How can we eliminate unwanted competitors in the garden?
Background: Weeding Your Garden
The presence of weeds has been a problem for gardeners and farmers since humans began domesticating plants around 10,000 years ago. Weeds -- unwanted plants -- pose trouble in a variety of ways; namely, they compete with crops and other intentionally planted plants for nutrients, water, and space, and can be a hassle during the harvesting process. Many approaches have been taken to prevent weeds from establishing in the first place and to limit their numbers when they have taken hold. These methods vary in their effectiveness, scaling, and environmental impact, so they are often used in tandem with other methods.
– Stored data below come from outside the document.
-- ==== Sys2Proof/Machine/Memory.lean ====
section
/-! DEFINITION. S memory instructions, atomics and FENCE (spec/12 R258 to R285). -/

namespace Sys2Proof.Machine

/-! ### Local copies (R241, R242, R245) -/

/-- With no L1 every access is a .wt access (R245). -/
def Core.effPolicy (c : Core) (pol : Policy) : Policy := if Part.l1Bytes c.part = 0 then .wt else pol

/-- A word's local value where a load under the policy hits it; a word that an acquire kept only hits .inv loads (R235). -/
def State.wordHit (s : State) (pol : Policy) (inv : Bool) (k : Nat) (mask : BitVec 4) : Option Word32 :=
  match s.core.l1At k with
  | none => none
  | some ⟨st, v⟩ =>
    let hit : Bool :=
      match st with
      | .owned => true
      | .dirty b whole => (pol == .si || inv) && (whole || mask &&& ~~~ b == 0)
      | .registered => pol == .si || pol == .wi || inv
      | .clean _ => pol == .si || inv
      | .kept => inv
    if hit then some v else none

/-- The local value of an access, if every word hits. -/
def State.localValue (s : State) (pol : Policy) (inv : Bool) (a n : Nat) : Option Nat :=
  let ws := (wordKeys a n).map (fun k =>
    (s.wordHit pol inv k (pieceMask a n k)).map (fun v => if inv then s.invWord s.cur k v else v))
  if ws.all Option.isSome then some (fromWords a n (ws.filterMap (fun x => x))) else none

/-- A .si store into the L1, or a store to an owned word (R242). Of a word that is not owned only the bytes stored are valid
from then on: a load of others takes them from the home, to which the stored ones go first (R224, R226). -/
def Core.storeLocal (c : Core) (k : Nat) (v : Word32) (m : BitVec 4) : Core :=
  match c.l1At k with
  | some ⟨.owned, x⟩ => c.putL1 k .owned (mergeWord x m v)
  | some ⟨.dirty b _, x⟩ => c.putL1 k (.dirty (b ||| m) (b ||| m == 15)) (mergeWord x m v)
  | some ⟨_, x⟩ => c.putL1 k (.dirty m (m == 15)) (mergeWord x m v)
  | none => c.putL1 k (.dirty m (m == 15)) v

/-! ### When an access may be performed (R226, R265, R269, R274, R280, R283) -/

/-- Whether a contribution of the engine from before a point is held in the core's fault buffer (R280). -/
def State.holdsBack (s : State) (e : Engine) (till : Nat) : Bool :=
  s.core.faults.any (fun f => f.eng == e && !f.wb && (match f.req.bind s.req? with | some r => decide (r.since < till) | none => f.req.isSome))

/-- Whether a waiting memory instruction acquires. -/
def MemOp.acquires : MemOp → Bool
  | .atomic w => w.acq
  | .atoms _ _ acq _ _ _ => acq
  | .lds _ _ _ _ | .sts _ _ _ | .pref _ _ _ | .flush _ => false
/-- Whether an instruction in flight keeps its engine's later accesses back: a FENCE, or an acquire (R274, R283). -/
def Flight.orders (f : Flight) : Bool :=
  f.acq.isSome || (match f.kind with | .fence _ _ => true | .waiting op => op.acquires | _ => false)
/-- Whether one from before a point keeps back what the engine issued at that point. -/
def State.ordered (s : State) (e : Engine) (till : Nat) : Bool :=
  s.core.flights.any (fun f => f.eng == e && decide (f.id < till) && f.orders)

/-- Whether a request answers an instruction in flight. -/
def State.inFlight (s : State) (id : Nat) : Bool := s.core.flights.any (fun f => f.parts.any (fun p => p.req == id))
def State.faulted (s : State) (id : Nat) : Bool := s.core.faults.any (fun f => f.req == some id)
/-- Whether an instruction in flight counts as a memory request of its engine: one with an answer still to come, whose requests do not
all stand in the fault buffer. -/
def State.counts (s : State) (f : Flight) : Bool :=
  match f.kind with
  | .load _ _ _ | .store | .atom _ => f.parts.any (fun p => p.got.isNone && !s.faulted p.req)
  | .waiting (.atomic _) | .waiting (.pref _ _ _) | .waiting (.flush _) => true
  | _ => false
/-- S's outstanding requests, those in the fault buffer apart (R269, R395): an eight-byte access is one. -/
def State.outstandingS (s : State) : Nat :=
  (s.core.flights.filter (fun f => f.eng == .S && s.counts f)).length
    + (s.coh.reqs.filter (fun r => r.core == s.cur && r.eng == .S && r.kind != .writeback && !s.faulted r.id && !s.inFlight r.id)).length
    + (s.coh.weir.filter (fun w => w.core == s.cur && w.eng == .S && !s.inFlight w.req)).length
/-- The lines of C's writes whose acknowledgements are still to come. -/
def State.outstandingC (s : State) : Nat :=
  ((s.coh.invals.filter (fun i => s.core.journal.any (fun j => i.req == some j.id))).map (·.line)).eraseDups.length
/-- The core's outstanding requests: S's, V's, C's, the code feed's and the fault buffer's (R269, R395). -/
def State.outstanding (s : State) : Nat :=
  (s.coh.reqs.filter (fun r => r.core == s.cur && !r.half)).length + (s.coh.weir.filter (fun w => w.core == s.cur)).length
    + (s.core.faults.filter (fun f => f.req.isNone)).length + s.core.feeds.length + s.outstandingC

/-- Whether `n` more requests of the engine find no room among S's 64 and the core's 4,096. -/
def State.noRoom (s : State) (e : Engine) (n : Nat) : Bool :=
  (e == .S && decide (64 < s.outstandingS + n)) || decide (4096 < s.outstanding + n)

/-- Whether the engine issues no memory instruction now: for a held contribution, or for want of room. -/
def State.memStall (s : State) (e : Engine) : Bool := s.holdsBack e s.nextId || s.noRoom e 1

/-- Whether the core holds or sends home dirty bytes of an access's line under another address, to which its name led before
software moved the page: they go home first, by time at the latest (R226, R389). -/
def State.renamed (s : State) (va a : Nat) : Bool :=
  let name := (s.spaceOf va, lineOf (vaImage va))
  s.core.l1Names.any (fun e => e.2 == name && e.1 != lineOf a && !(s.core.dirtyWords (inLine e.1)).isEmpty)
    || s.coh.reqs.any (fun r => r.core == s.cur && r.kind == .writeback && r.name == some name && lineOf r.addr != lineOf a)

/-- The words of an access by name. -/
def State.nameWords (s : State) (va n : Nat) : List (Nat × Nat) := (wordKeys (vaImage va) n).map (fun k => (s.spaceOf va, k))
/-- Whether an access of the core from before a point to one of these words is still to be performed (R226, R265). -/
def State.sameWord (s : State) (till va n a : Nat) : Bool :=
  let names := s.nameWords va n
  let ks := wordKeys a n
  let sent (r : Req) : Bool := r.stage == .sent && (wordKeys r.addr r.size).any ks.contains
  s.core.flights.any (fun f => decide (f.id < till)
    && ((match f.kind with | .waiting (.atomic w) => (s.nameWords w.va w.bytes).any names.contains | _ => false)
      || f.parts.any (fun p => match p.todo with
          | some t => (s.nameWords t.va t.n).any names.contains
          | none => p.got.isNone && (s.req? p.req).any sent)))
  || s.coh.reqs.any (fun r => r.core == s.cur && decide (r.since < till) && r.kind != .writeback && r.size != 64
      && !s.inFlight r.id && sent r)
/-- Whether an access of S to a word of the data area from before a point is still to be performed. -/
def State.samePool (s : State) (till o n : Nat) : Bool :=
  let meets (x m : Nat) : Bool := (wordKeys x m).any (wordKeys o n).contains
  s.core.flights.any (fun f => decide (f.id < till)
    && (match f.kind with
        | .waiting (.lds m _ _ x) | .waiting (.sts m x _) => meets x m
        | .waiting (.atoms op _ _ _ _ x) => meets x (Atomic.bytes op)
        | _ => false))

/-- A request of the current core for what it issued at a point, with its own dirty copies of the words (R246); a prefetch leaves them
where they are (R267). -/
def State.sendReq (s : State) (e : Engine) (pc since : Nat) (kind : ReqKind) (pol : Policy) (inv : Bool) (a n va data : Nat)
    (seq : Option (Nat × Nat)) (half : Bool := false) : Nat × State :=
  let (id, s) := s.fresh
  let ks := wordKeys a n
  let wb := if n = 64 then [] else s.core.dirtyWords (fun k => ks.contains k)
  let s := s.modCore (fun c => wb.foldl (fun c w => c.dropL1 w.1) c)
  let ctx := s.spaceOf va
  (id, s.addReq { id, core := s.cur, eng := e, kind, pol, inv, addr := a, size := n, va, ctx, ia := vaImage va, data, wb,
                  seq := seq.map (·.1), ncon := match seq with | some x => x.2 | none => 0, stage := .sent, pc,
                  delegable := s.delegable ctx (vaImage va), since, half, inTrap := s.core.trap.mode })

/-- An access's checks at its issue and what its issue waits for, then `f` at its physical address (R258, R259). -/
def State.withAccess (s : State) (e : Engine) (va n : Nat) (write : Bool) (f : Nat → State → Res) : Res :=
  if s.memStall e then .stall id
  else
    match s.access e va n write with
    | .trap g t => .trap g t
    | .wait g => .stall g
    | .peer _ _ _ _ => .stall id
    | .go a s => f a s

/-- Whether nothing that precedes an access in program order keeps it back. -/
def State.free (s : State) (e : Engine) (till va n a : Nat) : Bool :=
  !(s.ordered e till || s.holdsBack e till || s.sameWord till va n a || s.renamed va a)

/-- The trap of an access to a poisoned line (R260, R417). -/
def State.poisonTrap (s : State) (e : Engine) (a va : Nat) : Res :=
  .trap (fun t => (t.readDecode (lineOf a)).logConsumed s.cur e (lineOf a)) (uncorrectable 0x01 va)

/-! ### Loads and stores word by word (R224, R226, R265) -/

/-- A store under its effective policy at a physical address. -/
def State.storeAt (s : State) (pol : Policy) (a n va data : Nat) : Option State :=
  let ws := pieces a n data
  if pol = .si ∨ (pol = .own ∧ s.ownsAll s.cur (ws.map (·.1))) then
    -- an owner's earlier value is one that the word has held (R235)
    let s := ws.foldl (fun s w => match s.core.l1At w.1 with | some ⟨.owned, x⟩ => s.notePast w.1 x | _ => s) s
    let s := s.modCore (fun c =>
      { ws.foldl (fun c w => c.storeLocal w.1 w.2.1 w.2.2) c with
        l1Names := if pol = .si then SMap.put c.l1Names (lineOf a) (s.spaceOf va, lineOf (vaImage va)) else c.l1Names })
    some ((s.noteL1 s.cur (lineOf a)).trimL1 s.cur (lineOf a))
  else none

/-- What the attempt of one access of an instruction comes to. -/
inductive Sent where
  | wait (f : State → State)
  | trap (f : State → State) (t : TrapInfo)
  | ok (s : State) (p : Part)

/-- One access of an instruction that issued at the point `till`, at its physical address: performed in the core, or sent to its home. -/
def State.sendAt (s : State) (e : Engine) (pc till a : Nat) (p : Part) (t : Todo) : Sent :=
  let p := { p with todo := none }
  let t := { t with pol := s.core.effPolicy t.pol }
  let here := if t.store then (s.storeAt t.pol a t.n t.va t.data).map (fun s => (s, 0)) else (s.localValue t.pol t.inv a t.n).map (fun v => (s, v))
  if !s.free e till t.va t.n a then .wait id
  else
    match here with
    | some (s, v) =>
      (match if t.store then none else s.l1Fault (wordKeys a t.n) with
       | some x => .trap (fun _ => s.logSram e x) x
       | none => .ok s { p with got := some (.value v) })
    | none =>
      if decide (4096 < s.outstanding + 1) then .wait id
      else
        let q := s.sendReq e pc till (if t.store then .store else .load) t.pol (t.inv && Part.l1Bytes s.core.part != 0) a t.n t.va t.data none
          (e == .S && p.idx == 1)
        .ok q.2 { p with req := q.1 }
/-- The same, its lease and translation met first. -/
def State.sendPart (s : State) (e : Engine) (pc till : Nat) (p : Part) (t : Todo) : Sent :=
  match s.access e t.va t.n t.store with
  | .trap f x => .trap f x
  | .wait f => .wait f
  | .peer _ _ _ _ => .wait id
  | .go a s => s.sendAt e pc till a p t

/-- The accesses of an instruction in flight that are still to be sent, each as far as it may be performed now; or the trap of one. At its
issue a load or store of S has met its translation: its words lie from `at_` on. -/
def State.sendParts (s : State) (f : Flight) (at_ : Option Nat := none) : Except (State × TrapInfo) (State × List Part) :=
  f.parts.foldl (fun r p =>
    match r, p.todo with
    | .error x, _ => .error x
    | .ok (s, ps), none => .ok (s, ps ++ [p])
    | .ok (s, ps), some t =>
      match (match at_ with | some a => s.sendAt f.eng f.pc f.id (a + 4 * p.idx) p t | none => s.sendPart f.eng f.pc f.id p t) with
      | .wait g => .ok (g s, ps ++ [p])
      | .trap g t => .error (g s, t)
      | .ok s p => .ok (s, ps ++ [p])) (.ok (s, []))

/-- An instruction's accesses at its issue: what may be performed is, the rest follows in its engine's later turns (R269). -/
def State.issueParts (s : State) (e : Engine) (kind : FlightKind) (parts : List Part) (at_ : Option Nat := none) : Res :=
  let (id, s) := s.fresh
  let f : Flight := { id, eng := e, pc := (s.eng e).pc, kind, parts, inTrap := s.core.trap.mode }
  match s.sendParts f at_ with
  | .error (s, t) => .trap (fun _ => s) t
  | .ok (s, ps) =>
    let f := { f with parts := ps }
    if f.complete then .done (s.modCore (fun c => c.arrive f)) else .pend (s.modCore (fun c => { c with flights := c.flights ++ [f] })) id

/-- The word accesses of a load or store of S: two of an eight-byte one, each on its own (R224). -/
def wordParts (t : Todo) : List Part :=
  if t.n = 8 then
    [{ req := 0, idx := 0, got := none, todo := some { t with n := 4, data := t.data % 2 ^ 32 } },
     { req := 0, idx := 1, got := none, todo := some { t with va := t.va + 4, n := 4, data := t.data / 2 ^ 32 } }]
  else [{ req := 0, idx := 0, got := none, todo := some t }]

/-! ### LD and ST (R262 to R265) -/

def State.loadGlobal (s : State) (pol : Policy) (size : Size) (bit18 : Bool) (d : Fin 32) (va : Nat) : Res :=
  let n := sizeBytes size
  let inv := n = 8 && bit18
  let sext := n ≠ 8 && bit18
  let pol := s.core.effPolicy pol
  s.withAccess .S va n false (fun a s =>
    let send : Res := s.issueParts .S (.load d n sext) (wordParts { store := false, pol, inv, va, n, data := 0 }) (some a)
    if s.free .S s.nextId va n a then
      match s.localValue pol inv a n with
      | some v =>
        (match s.l1Fault (wordKeys a n) with
         | some x => .trap (fun s => s.logSram .S x) x
         | none => .done (s.setCore (s.core.writeS d (extendLoad n sext v))))
      | none => if s.poisoned (lineOf a) then s.poisonTrap .S a va else send
    else send)

def execLd (h : Hdr) (pol : Policy) (_scope : Scope) (size : Size) (bit18 : Bool) (d b : Fin 32) (off : BitVec 18) (s : State) :
    Out :=
  .next (s.issue .S h {} (s.core.busyFor (sRegs [d, b])) (fun s =>
    s.loadGlobal pol size bit18 d (baseOffset (s.core.readS b) off)))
In this lesson, the student will explore some of these strategies while gaining additional insight into hand-weeding a garden.
Students will be able to...
Identify weeds to hand weed their garden (thereby maximizing their crops’ productivity)
Understand different methods for weeding, and the pros and cons of each
herbicide /ˈ(h)ərbəˌsīd/ noun. - a substance used with the intention of killing a targeted plant or group of plants
till /til/ verb. - the act of preparing land for agricultural use through mechanical manipulation
weed /wēd/ noun. - any unwanted plant that is growing in the same space or nearby vicinity as an intentionally grown plant
1. Watch the following YouTube video to see a demonstration of how to weed a garden. Then, follow along with the remainder of the lesson by reading the steps below.
2. Before beginning weeding, it will be important to consider the pros and cons of several weeding strategies employed by gardeners and farmers all over the world. Consider the amount space you have and the spacing between any currently growing crops, the time of season, and what tools are available for your use.
Applying tillage (hoe, cultivator, shovel, etc.)
Smothering with covers
Using native species
3. To hand weed a garden space, you must identify unwanted plants in the area. There are a few scenarios to consider here: 1) if you have a cover crop, 2) if you have other crops growing, and 3) if you have nothing growing other than weeds. If there are plants other than weeds, then a great deal of care must be taken to avoid pulling crops from the ground. Ideally, and under any of these circumstances, you should have a good understanding of what your “wanted” plants look like or will look like. Take ample time to look at pictures of seedlings of different types of crops you decide to plant. Finally, it will be important to identify weeds before they have gone to seed in order to save you time from weeding in the future.
4. Kneeling by the identified plant, gently brush aside any material sitting at the base of the plant, and grab the weed by the stem where it meets the ground. Yank the plant from the ground, turning and twisting slowly if need be. Keep a tight grip when pulling -- the goal is to remove all of the plant’s roots from the soil to prevent any existing shoots from regrowing. If the plant breaks before removing completely, tug at any remaining parts. Use a trowel, if necessary, to take the entire plant out of the ground.
5. Dispose of the weeds in a compost bin if they haven’t gone to seed; if they have gone to seed, you may just throw them away as working them into your compost may spike your weed pressure, if applied.
6. Repeat for all of the weeds in your garden!